**Task statement**. Nothing should appear in the answer except the lines from the one containing "def State.closeDue (s" through the end of the records below, written out exactly.

**The data**.
/-- LAST_CLASS of a unit (R661). -/
def State.lastClass (s : State) (o cls : Nat) : State := s.setUnit o (fun u => { u with lastClass := cls })

/-- The record that a report opens. -/
def State.newRec (s : State) (r : Report) (point : Option Nat) (kindWin : Bool) : FRec :=
  ⟨s.now, s.now, s.rf FC_LOG_NEXT_SEQ, if kindWin then r.org / 65536 * 65536 + 0xFFFF else r.org, r.cause, r.cls, kindWin, false, r.subj,
   point.isNone, satN 16 r.cnt, point.getD 0, r.react, min 255 (s.recoveries r.org), r.d0, r.d1, s.rf FC_FJ_POWER_ON⟩

/-- A window and a record are opened (R624, R627, R629). -/
def State.openRec (s : State) (r : Report) (point : Option Nat) (kindWin resv : Bool) : State :=
  let rec_ := s.newRec r point kindWin
  let s := (s.bump rFC_RECORD_CNT).sf FC_LOG_NEXT_SEQ (rec_.seq + 1)
  let slot := s.logSlot
  let s := match slot with
    | some k => { s with fc := { s.fc with log := Map.put s.fc.log k rec_ } }
    | none => s.logLost r.cls
  let w : FoldWin := ⟨rec_.org, if kindWin then none else r.subj, kindWin, slot, s.now + s.rf FC_CFG_FOLD_US * 1000,
    if 2 ≤ r.cls then some (rec_.folds, rec_.cls) else none, resv, rec_, slot.isNone⟩
  let s := { s with fc := { s.fc with wins := s.fc.wins ++ [w] } }
  ((s.fjWrite rec_).lastClass rec_.org r.cls).classEvent r.cls

/-- A record into which a report folds (R622, R625). -/
def FRec.fold (x : FRec) (r : Report) (now : Nat) : FRec :=
  let y := { x with last := now, folds := satN 16 (x.folds + r.cnt), cleared := false }
  if x.cls < r.cls then { y with cls := r.cls, cause := r.cause, d0 := r.d0, d1 := r.d1, react := r.react, subj := r.subj } else y

/-- A report folds into the record of an open window (R622, R625, R629), logged or not (R624). -/
def State.foldRec (s : State) (r : Report) (w : FoldWin) : State :=
  let y := w.rcd.fold r s.now
  let w' := { w with rcd := y, fjWritten := if w.rcd.cls < r.cls ∧ 2 ≤ r.cls then some (y.folds, y.cls) else w.fjWritten }
  let s := { s with fc := { s.fc with wins := s.fc.wins.map (fun (v : FoldWin) => if v == w then w' else v),
                                      log := match w.slot with | some k => Map.put s.fc.log k y | none => s.fc.log } }
  if w.rcd.cls < r.cls then
    let s := (s.fjWrite y).when (w.unlogged && s.rb FC_STAT_LOST) (fun s => s.sf FC_STAT_LOST_CLASS (max r.cls (s.rf FC_STAT_LOST_CLASS)))
    (s.lastClass y.org r.cls).classEvent r.cls
  else s

/-- The second fault journal entry, when a window closes (R627). -/
def State.closeWin (s : State) (w : FoldWin) : State :=
  let s := { s with fc := { s.fc with wins := s.fc.wins.filter (fun (v : FoldWin) => !(v == w)) } }
  match w.fjWritten with
  | some f => if f = (w.rcd.folds, w.rcd.cls) then s else s.fjWrite w.rcd
  | none => s

/-- Windows whose time has passed close before a report is looked at. -/
def State.closeDue (s : State) : State :=
  s.each (s.fc.wins.filter (fun (w : FoldWin) => decide (w.endAt ≤ s.now))) (fun s w => s.closeWin w)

**Response**.
def State.closeDue (s : State) : State :=
  s.each (s.fc.wins.filter (fun (w : FoldWin) => decide (w.endAt ≤ s.now))) (fun s w => s.closeWin w)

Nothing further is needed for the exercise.